Изменить стиль страницы

   — Дай вам Боже... Но отчего, однако, светло?

   — От уверенности.

   — В чём, простите?

   — В том, что через год, от силы через три года вас и вам подобных не будет на русской земле...

Пётр Степанович с сокрушением покачал головой:

   — Ох, рискованные слова произносите, Владимир Евгеньевич. Я понимаю, шутите. Но, должен заметить, дурная шутка.

   — Донесёте?

Фёдоров обиделся, вернее, сделал вид, что обиделся.

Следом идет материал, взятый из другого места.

-- ==== Sys2Proof/Laws/PerInstr.lean ====
section
/-! SUPPORT. Family Opsel: an operation with an OPSEL request is the one the decoder reads from that request
(30_encoding R93), one lemma per constructor. -/

namespace Sys2Proof.Laws.Opsel

/-- The host space round trip for one operation. -/
def Statement (i : Instr) : Prop := ∀ r, encodeHost i = some r → decodeHost r = i

theorem startcont : Statement .startcont := by intro r h; cases h; rfl
theorem getversion : Statement .getversion := by intro r h; cases h; rfl
theorem readwords (bank addr n : Nat) : Statement (.readwords bank addr n) := by intro r h; cases h; rfl
theorem writewords (bank addr : Nat) (data : List Nat) : Statement (.writewords bank addr data) := by
  intro r h; cases h; rfl
theorem identify : Statement .identify := by intro r h; cases h; rfl
theorem rawA6 (args : List Byte) : Statement (.rawA6 args) := by intro r h; cases h
theorem stopcont : Statement .stopcont := by intro r h; cases h; rfl
theorem setbuzzer (mode : Nat) : Statement (.setbuzzer mode) := by intro r h; cases h; rfl
theorem rawFC (args : List Byte) : Statement (.rawFC args) := by intro r h; cases h
theorem rawFF (args : List Byte) : Statement (.rawFF args) := by intro r h; cases h
theorem chk8 (s : List Byte) : Statement (.chk8 s) := by intro r h; cases h; rfl
theorem encode (payload : List Byte) : Statement (.encode payload) := by intro r h; cases h; rfl
theorem decode (frame : List Byte) : Statement (.decode frame) := by intro r h; cases h; rfl
theorem send (command : List Byte) (timeout : Nat) : Statement (.send command timeout) := by
  intro r h; cases h; rfl
theorem getlasterror : Statement .getlasterror := by intro r h; cases h; rfl
theorem words (s : List Byte) : Statement (.words s) := by intro r h; cases h; rfl
theorem bytes (ws : List Nat) : Statement (.bytes ws) := by intro r h; cases h; rfl
theorem raw (cmd : List Byte) : Statement (.raw cmd) := by intro r h; cases h; rfl
theorem create : Statement .create := by intro r h; cases h
theorem reserved : Statement .reserved := by intro r h; cases h; rfl

end Sys2Proof.Laws.Opsel
end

Анна отлучилась в кухоньку и вернулась с горячей разварной картошкой.

Фёдоров как будто раздался вширь, расправил плечи от столь искреннего внимания к нему, от довольства.

   — Вы, Сергей Александрович, читали стихи, когда я к вам вошёл. Не могли бы вы продолжить? Пожалуйста...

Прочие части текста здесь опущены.